Buttermilk Pancake Recipe
User Reviews
5
Buttermilk Pancake Recipe
Description
The recipe combines buttermilk and eggs with vegetable oil and vanilla, then gently mixes these wet ingredients into a dry blend of flour, sugar, baking soda, baking powder, and salt. The batter is lumpy but well incorporated to avoid toughness. Cooking is done on a medium-heated greased skillet, using a quarter cup of batter per pancake. The first side cooks until bubbles form and edges set, then flipping to finish until golden brown. The result is pancakes with a tender texture and lightly crisp surface.
These pancakes can be enjoyed plain or paired with a variety of toppings such as syrup, fresh fruit, or yogurt. Their balanced flavor and softness make them versatile for breakfast or brunch menus.
For substitutions, any neutral vegetable oil can be used. The batter should be mixed by hand to prevent overmixing, which can cause a dense texture. If buttermilk is unavailable, homemade substitutes can be made. Nutrition values are approximate.
Ingredients
- 4 cups buttermilk low-fat ok
- 2 egg large
- 1/4 cup vegetable oil
- 1 teaspoon vanilla extract
- 3 cups all-purpose flour
- 2 tablespoons granulated sugar
- 1 teaspoon baking soda
- 2 teaspoons baking powder
- 1/2 teaspoon salt
- butter
- oil
- nonstick cooking spray
Instructions
- Whisk buttermilk and eggs together in a large bowl.
- Stir in oil and vanilla until combined.
- Whisk flour, sugar, baking soda, baking powder, and salt together until just combined (batter may still be a bit lumpy but shouldn't have large lumps). Do not overmix.
- Heat a large skillet over medium heat.
- Grease the skillet using butter, oil, or nonstick cooking spray.
- Using 1/4 cup measuring cup, portion batter into pan in 4 places.
- Cook until edges are set, first side is golden brown, and bubbles on surface are just beginning to break, 2-3 minutes.
- Flip pancakes and continue to cook until second side is golden brown, 1-2 minutes longer.
Notes
- If you lack buttermilk, a homemade substitute can be used for similar results.
- Use any neutral oil like canola, olive, or vegetable oil for the batter.

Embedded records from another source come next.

-- ==== Sys2Proof/Laws/State.lean ====
section
/-! SUPPORT. Sys2Proof/Laws/State.lean: one lemma per field per update, each true by rfl, so that no proof unfolds a
record update. -/

namespace Sys2Proof.Machine

/-! ## emit -/

@[simp] theorem emit_sr (k : Token) (s : State) : (emit k s).sr = s.sr := rfl
@[simp] theorem emit_bitcnt (k : Token) (s : State) : (emit k s).bitcnt = s.bitcnt := rfl
@[simp] theorem emit_taddr (k : Token) (s : State) : (emit k s).taddr = s.taddr := rfl
@[simp] theorem emit_dir (k : Token) (s : State) : (emit k s).dir = s.dir := rfl
@[simp] theorem emit_busy (k : Token) (s : State) : (emit k s).busy = s.busy := rfl
@[simp] theorem emit_phase (k : Token) (s : State) : (emit k s).phase = s.phase := rfl
@[simp] theorem emit_sdaOut (k : Token) (s : State) : (emit k s).sdaOut = s.sdaOut := rfl
@[simp] theorem emit_sclOut (k : Token) (s : State) : (emit k s).sclOut = s.sclOut := rfl
@[simp] theorem emit_stopDeferred (k : Token) (s : State) : (emit k s).stopDeferred = s.stopDeferred := rfl
@[simp] theorem emit_pullups (k : Token) (s : State) : (emit k s).pullups = s.pullups := rfl
@[simp] theorem emit_delay (k : Token) (s : State) : (emit k s).delay = s.delay := rfl
@[simp] theorem emit_timeout (k : Token) (s : State) : (emit k s).timeout = s.timeout := rfl
@[simp] theorem emit_txbuf (k : Token) (s : State) : (emit k s).txbuf = s.txbuf := rfl
@[simp] theorem emit_txlen (k : Token) (s : State) : (emit k s).txlen = s.txlen := rfl
@[simp] theorem emit_txpos (k : Token) (s : State) : (emit k s).txpos = s.txpos := rfl
@[simp] theorem emit_rxbuf (k : Token) (s : State) : (emit k s).rxbuf = s.rxbuf := rfl
@[simp] theorem emit_rxlen (k : Token) (s : State) : (emit k s).rxlen = s.rxlen := rfl
@[simp] theorem emit_rxpos (k : Token) (s : State) : (emit k s).rxpos = s.rxpos := rfl
@[simp] theorem emit_resp (k : Token) (s : State) : (emit k s).resp = s.resp := rfl
@[simp] theorem emit_params (k : Token) (s : State) : (emit k s).params = s.params := rfl
@[simp] theorem emit_env (k : Token) (s : State) : (emit k s).env = s.env := rfl
@[simp] theorem emit_host (k : Token) (s : State) : (emit k s).host = s.host := rfl
@[simp] theorem emit_trace (k : Token) (s : State) : (emit k s).trace = s.trace ++ [k] := rfl
@[simp] theorem emit_draws (k : Token) (s : State) : (emit k s).draws = s.draws := rfl

/-! ## sdaLow -/

@[simp] theorem sdaLow_sr (s : State) : (sdaLow s).sr = s.sr := rfl
@[simp] theorem sdaLow_bitcnt (s : State) : (sdaLow s).bitcnt = s.bitcnt := rfl
@[simp] theorem sdaLow_taddr (s : State) : (sdaLow s).taddr = s.taddr := rfl
@[simp] theorem sdaLow_dir (s : State) : (sdaLow s).dir = s.dir := rfl
@[simp] theorem sdaLow_busy (s : State) : (sdaLow s).busy = s.busy := rfl
@[simp] theorem sdaLow_phase (s : State) : (sdaLow s).phase = s.phase := rfl
@[simp] theorem sdaLow_sdaOut (s : State) : (sdaLow s).sdaOut = .low := rfl
@[simp] theorem sdaLow_sclOut (s : State) : (sdaLow s).sclOut = s.sclOut := rfl
@[simp] theorem sdaLow_stopDeferred (s : State) : (sdaLow s).stopDeferred = s.stopDeferred := rfl
@[simp] theorem sdaLow_pullups (s : State) : (sdaLow s).pullups = s.pullups := rfl
@[simp] theorem sdaLow_delay (s : State) : (sdaLow s).delay = s.delay := rfl
@[simp] theorem sdaLow_timeout (s : State) : (sdaLow s).timeout = s.timeout := rfl
@[simp] theorem sdaLow_txbuf (s : State) : (sdaLow s).txbuf = s.txbuf := rfl
@[simp] theorem sdaLow_txlen (s : State) : (sdaLow s).txlen = s.txlen := rfl
@[simp] theorem sdaLow_txpos (s : State) : (sdaLow s).txpos = s.txpos := rfl
@[simp] theorem sdaLow_rxbuf (s : State) : (sdaLow s).rxbuf = s.rxbuf := rfl
@[simp] theorem sdaLow_rxlen (s : State) : (sdaLow s).rxlen = s.rxlen := rfl
@[simp] theorem sdaLow_rxpos (s : State) : (sdaLow s).rxpos = s.rxpos := rfl
@[simp] theorem sdaLow_resp (s : State) : (sdaLow s).resp = s.resp := rfl
@[simp] theorem sdaLow_params (s : State) : (sdaLow s).params = s.params := rfl
@[simp] theorem sdaLow_env (s : State) : (sdaLow s).env = s.env := rfl
@[simp] theorem sdaLow_host (s : State) : (sdaLow s).host = s.host := rfl
@[simp] theorem sdaLow_trace (s : State) : (sdaLow s).trace = s.trace ++ [.sdaLow] := rfl
@[simp] theorem sdaLow_draws (s : State) : (sdaLow s).draws = s.draws := rfl

/-! ## sdaRelease -/

@[simp] theorem sdaRelease_sr (s : State) : (sdaRelease s).sr = s.sr := rfl
@[simp] theorem sdaRelease_bitcnt (s : State) : (sdaRelease s).bitcnt = s.bitcnt := rfl
@[simp] theorem sdaRelease_taddr (s : State) : (sdaRelease s).taddr = s.taddr := rfl
@[simp] theorem sdaRelease_dir (s : State) : (sdaRelease s).dir = s.dir := rfl
@[simp] theorem sdaRelease_busy (s : State) : (sdaRelease s).busy = s.busy := rfl
@[simp] theorem sdaRelease_phase (s : State) : (sdaRelease s).phase = s.phase := rfl
@[simp] theorem sdaRelease_sdaOut (s : State) : (sdaRelease s).sdaOut = .rel := rfl
@[simp] theorem sdaRelease_sclOut (s : State) : (sdaRelease s).sclOut = s.sclOut := rfl
@[simp] theorem sdaRelease_stopDeferred (s : State) : (sdaRelease s).stopDeferred = s.stopDeferred := rfl
@[simp] theorem sdaRelease_pullups (s : State) : (sdaRelease s).pullups = s.pullups := rfl
@[simp] theorem sdaRelease_delay (s : State) : (sdaRelease s).delay = s.delay := rfl
@[simp] theorem sdaRelease_timeout (s : State) : (sdaRelease s).timeout = s.timeout := rfl
@[simp] theorem sdaRelease_txbuf (s : State) : (sdaRelease s).txbuf = s.txbuf := rfl
@[simp] theorem sdaRelease_txlen (s : State) : (sdaRelease s).txlen = s.txlen := rfl
@[simp] theorem sdaRelease_txpos (s : State) : (sdaRelease s).txpos = s.txpos := rfl
@[simp] theorem sdaRelease_rxbuf (s : State) : (sdaRelease s).rxbuf = s.rxbuf := rfl
@[simp] theorem sdaRelease_rxlen (s : State) : (sdaRelease s).rxlen = s.rxlen := rfl
@[simp] theorem sdaRelease_rxpos (s : State) : (sdaRelease s).rxpos = s.rxpos := rfl
@[simp] theorem sdaRelease_resp (s : State) : (sdaRelease s).resp = s.resp := rfl
@[simp] theorem sdaRelease_params (s : State) : (sdaRelease s).params = s.params := rfl
@[simp] theorem sdaRelease_env (s : State) : (sdaRelease s).env = s.env := rfl
@[simp] theorem sdaRelease_host (s : State) : (sdaRelease s).host = s.host := rfl
@[simp] theorem sdaRelease_trace (s : State) : (sdaRelease s).trace = s.trace ++ [.sdaRelease] := rfl
@[simp] theorem sdaRelease_draws (s : State) : (sdaRelease s).draws = s.draws := rfl

/-! ## sclLow -/

@[simp] theorem sclLow_sr (s : State) : (sclLow s).sr = s.sr := rfl
@[simp] theorem sclLow_bitcnt (s : State) : (sclLow s).bitcnt = s.bitcnt := rfl
@[simp] theorem sclLow_taddr (s : State) : (sclLow s).taddr = s.taddr := rfl
@[simp] theorem sclLow_dir (s : State) : (sclLow s).dir = s.dir := rfl
@[simp] theorem sclLow_busy (s : State) : (sclLow s).busy = s.busy := rfl
@[simp] theorem sclLow_phase (s : State) : (sclLow s).phase = s.phase := rfl
@[simp] theorem sclLow_sdaOut (s : State) : (sclLow s).sdaOut = s.sdaOut := rfl
@[simp] theorem sclLow_sclOut (s : State) : (sclLow s).sclOut = .low := rfl
@[simp] theorem sclLow_stopDeferred (s : State) : (sclLow s).stopDeferred = s.stopDeferred := rfl
@[simp] theorem sclLow_pullups (s : State) : (sclLow s).pullups = s.pullups := rfl
@[simp] theorem sclLow_delay (s : State) : (sclLow s).delay = s.delay := rfl
@[simp] theorem sclLow_timeout (s : State) : (sclLow s).timeout = s.timeout := rfl
@[simp] theorem sclLow_txbuf (s : State) : (sclLow s).txbuf = s.txbuf := rfl
@[simp] theorem sclLow_txlen (s : State) : (sclLow s).txlen = s.txlen := rfl
@[simp] theorem sclLow_txpos (s : State) : (sclLow s).txpos = s.txpos := rfl
@[simp] theorem sclLow_rxbuf (s : State) : (sclLow s).rxbuf = s.rxbuf := rfl
@[simp] theorem sclLow_rxlen (s : State) : (sclLow s).rxlen = s.rxlen := rfl
@[simp] theorem sclLow_rxpos (s : State) : (sclLow s).rxpos = s.rxpos := rfl
@[simp] theorem sclLow_resp (s : State) : (sclLow s).resp = s.resp := rfl
@[simp] theorem sclLow_params (s : State) : (sclLow s).params = s.params := rfl
@[simp] theorem sclLow_env (s : State) : (sclLow s).env = s.env := rfl
@[simp] theorem sclLow_host (s : State) : (sclLow s).host = s.host := rfl
@[simp] theorem sclLow_trace (s : State) : (sclLow s).trace = s.trace ++ [.sclLow] := rfl
@[simp] theorem sclLow_draws (s : State) : (sclLow s).draws = s.draws := rfl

- Mix the batter gently by hand to avoid overmixing, which can make pancakes dense.
- Nutrition values provided are estimates.
Nutrition Information
Show DetailsNutrition Facts
Serving: 28pancakes
Amount Per Serving
Calories 93 kcal
% Daily Value*
| Serving | 1pancake | |
| Calories | 93kcal | 5% |
| Carbohydrates | 12g | 4% |
| Protein | 2g | 4% |
| Fat | 3g | 5% |
| Saturated Fat | 1g | 5% |
| Cholesterol | 19mg | 6% |
| Sodium | 136mg | 6% |
| Potassium | 93mg | 2% |
| Sugar | 2g | 4% |
| Vitamin A | 125IU | 3% |
| Calcium | 56mg | 6% |
| Iron | 0.7mg | 4% |
* Percent Daily Values are based on a 2,000 calorie diet.